The Joys of Elevators, Garbage Edition

I wrote recently about the joys of elevators, particularly coupled with the nifty-if-battered-and-stolen shopping cart that I use to take groceries or other bags from my car to my condo unit.

But the joy doesn’t stop there. The elevator not only goes up, it goes down. Which means I can use it to take out the garbage.

I hate garbage. I particularly hate modern garbage. Old timey traditional garbage was nice and simple. You take anything you want to throw out, you put it in a bag, and three or four times a week you take the garbage to the curb and nice men take it away for you.

Modern garbage is different. Now, you have to separate out certain types of garbage from other types of garbage, with the delineation between garbage types often seemingly arbitrary. Some paper goes into the clear garbage bags, other paper into the black garbage bags. And if you get it wrong, the mean people from some sort of enforcement division give you a ticket.

Not only that, but in my old apartment on the UWS, garbage was even worse.
First of all, my apartment was a walkup, three flights to the street. So I’d come home at night, climb those stairs, and have to pick up garbage to walk down the stairs, only to have to walk back up if I wanted to sleep in my apartment. I hated climbing those stairs.

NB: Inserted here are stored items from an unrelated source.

-- ==== Sys2Proof/Certificates/Slice0/Obligations.lean ====
section
/-! DEFINITION. The statements about the model. Those about one instruction say what it leaves in every register and
every byte, in main memory and inside Macrostore, for every operand: `Completes` (Sys2Proof/Safety.lean) fixes PC, WP,
both memories, each status bit, the prefetched opcode and every other register. Their premises are that the bus is calm
and that the accesses the instruction makes reach memory; the second holds of every operand in main memory. Where it is
the read of the next opcode, made inside Macrostore, that reaches nothing, they say that the instruction is refused
(`Reaches`). That every instruction reads the next opcode ahead rests on log 8. -/

open Sys2Proof Sys2Proof.Machine

namespace Sys2Proof.Claims

/-! ### Shapes of instruction statements -/

/-- A word instruction on two general operands that stores at the destination: source derived and read, destination
derived and read, result stored after the prefetch (spec/41_dual_operand.md R230). -/
def DualWord (mk : Operand → Operand → Instr) (base : Word) (result : Word → Word → Word)
    (bits : Word → Word → List (Nat × Bool)) : Prop :=
  ∀ (src dst : Operand) (s : State), s.calm → s.readable src 2#16 .sop →
    let a := s.operand src 2#16 .sop
    let x := a.2.wordAt a.1
    let b := a.2.operand dst 2#16 .dop
    let y := b.2.wordAt b.1
    a.2.writable dst 2#16 .dop →
    encode (mk src dst) = [encDual base src dst] ∧
    Completes (mk src dst) s (b.2.putWord b.1 (result x y)) b.2 (bits x y)

/-- The byte counterpart of `DualWord`: the byte the address selects is replaced, the other byte of the word kept. -/
def DualByte (mk : Operand → Operand → Instr) (base : Word) (result : Byte → Byte → Byte)
    (bits : Byte → Byte → List (Nat × Bool)) : Prop :=
  ∀ (src dst : Operand) (s : State), s.calm → s.readable src 1#16 .sop →
    let a := s.operand src 1#16 .sop
    let x := byteAt a.1.addr (a.2.wordAt a.1)
    let b := a.2.operand dst 1#16 .dop
    let w := b.2.wordAt b.1
    let y := byteAt b.1.addr w
    a.2.writable dst 1#16 .dop →
    encode (mk src dst) = [encDual base src dst] ∧
    Completes (mk src dst) s (b.2.putWord b.1 (mergeByte b.1.addr w (result x y))) b.2 (bits x y)

/-- A single-operand instruction that stores at its operand, after the prefetch (spec/42_xop_single_operand.md R290,
spec/70_reset_and_hazards.md R645). -/
def SingleStore (mk : Operand → Instr) (base : Word) (result : Word → Word) (bits : Word → List (Nat × Bool)) : Prop :=
  ∀ (src : Operand) (s : State), s.calm → s.writable src 2#16 .sop →
    let a := s.operand src 2#16 .sop
    let x := a.2.wordAt a.1
    encode (mk src) = [encSingle base src] ∧
    Completes (mk src) s (a.2.putWord a.1 (result x)) a.2 (bits x)

/-- A conditional jump (spec/44_jump_shift.md R350): PC by twice the signed displacement, from the word after the jump;
no status bit, no memory. -/
def Jump (mk : Byte → Instr) (base : Word) (cond : Word → Bool) : Prop :=
  ∀ (disp : Byte) (s : State), s.calm →
    let u := if cond s.st then s.withPc (Word.even (BitVec.ofInt 16 (s.pc.toNat + 2 * disp.toInt))) else s
    encode (mk disp) = [encDisp base disp] ∧ Completes (mk disp) s u u []

/-- The count of a single-word shift (spec/44_jump_shift.md R370). -/
def wordShiftCount (s : State) (sc : Nibble) : Nat :=
  if sc.toNat ≠ 0 then sc.toNat
  else if (s.wr 0#4).toNat % 16 = 0 then 16 else (s.wr 0#4).toNat % 16

/-- A shift of a workspace register by a count of 1 to 16 (spec/44_jump_shift.md R370). -/
def WordShift (mk : Reg → Nibble → Instr) (base : Word) (result : Nat → Word → Word)
    (bits : Nat → Word → List (Nat × Bool)) : Prop :=
  ∀ (w : Reg) (sc : Nibble) (s : State), s.calm → s.writes (s.regLoc w) → (sc = 0#4 → s.reads (s.regLoc 0#4)) →
    let c := wordShiftCount s sc
    encode (mk w sc) = [encShift base w sc] ∧
    Completes (mk w sc) s (s.putWr w (result c (s.wr w))) s
      (resultBits (result c (s.wr w)) ++ bits c (s.wr w))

Second, they only picked up the clear garbage once a week, so you had to live with the clutter and stink of old cans and bottles for days and days until you could get rid of it. And if you forgot to drop them off Tuesday night, as I often did, you lived with them another week.

(Which reminds me of the time that I forgot, despite much nagging reminding from the wife, to bring the regular garbage down. And this wasn’t regular garbage, but three or four days worth of stinky garbage. So I oversleep a little the next morning, realize I forgot to put out the garbage, look out the window, and realize that the nice men have already come, and I’ve got two more days of stinky garbage and unhappy wife in front of me. Without telling her, I took the garbage down to the street, and nonchalantly (as nonchalantly as you can be carrying two bags of stinky garbage) carried it to the street, where I blatantly and illegally dumped them in the garbage can on the corner. I then slinked (slunk?) away, hoping no one saw me, and then cheerily went to work with the airy feeling of a man who has gotten away with something. That night, my wife sees me, and says, “was that OUR garbage in the can on the corner?” I still don’t know how she caught me).

And third, I hated the tying. I don’t know why this in particular bothered me, but I hated collecting all the newspapers — and I read a lot of newspapers — and tying them with twine. I hated doing that.

So one of the GREAT things about living in the suburbs is the joy of putting out the garbage. I still have the clear and the opaque, but here are the differences:

1. The elevator
Instead of walking up and down stairs, I take the garbage down in the elevator. I may not have mentioned this, but I hate stairs.

2. The shopping cart
My stolen shopping cart — stolen not by me, mind you — means I don’t even have to carry the garbage. I load it in the cart, and just roll it. Whoever invented wheels, I salute you.

3. The garbage room
I’ve never had a garbage room before. It’s a room, a very very very stinky room, in which we put the garbage. And we can put it there anytime we want, any day of the week. No more forgetting when the pickups are.

4. No twine
This is the best. No more twine. The nice guys who pick up the recycleables just want you to dump the newspapers into one of the bins — no bags, no twine. By itself, this change in my life has improved my daily mood by 8.5%.

So although I miss certain things about living in the city, my suburban garbage experience kicks ass.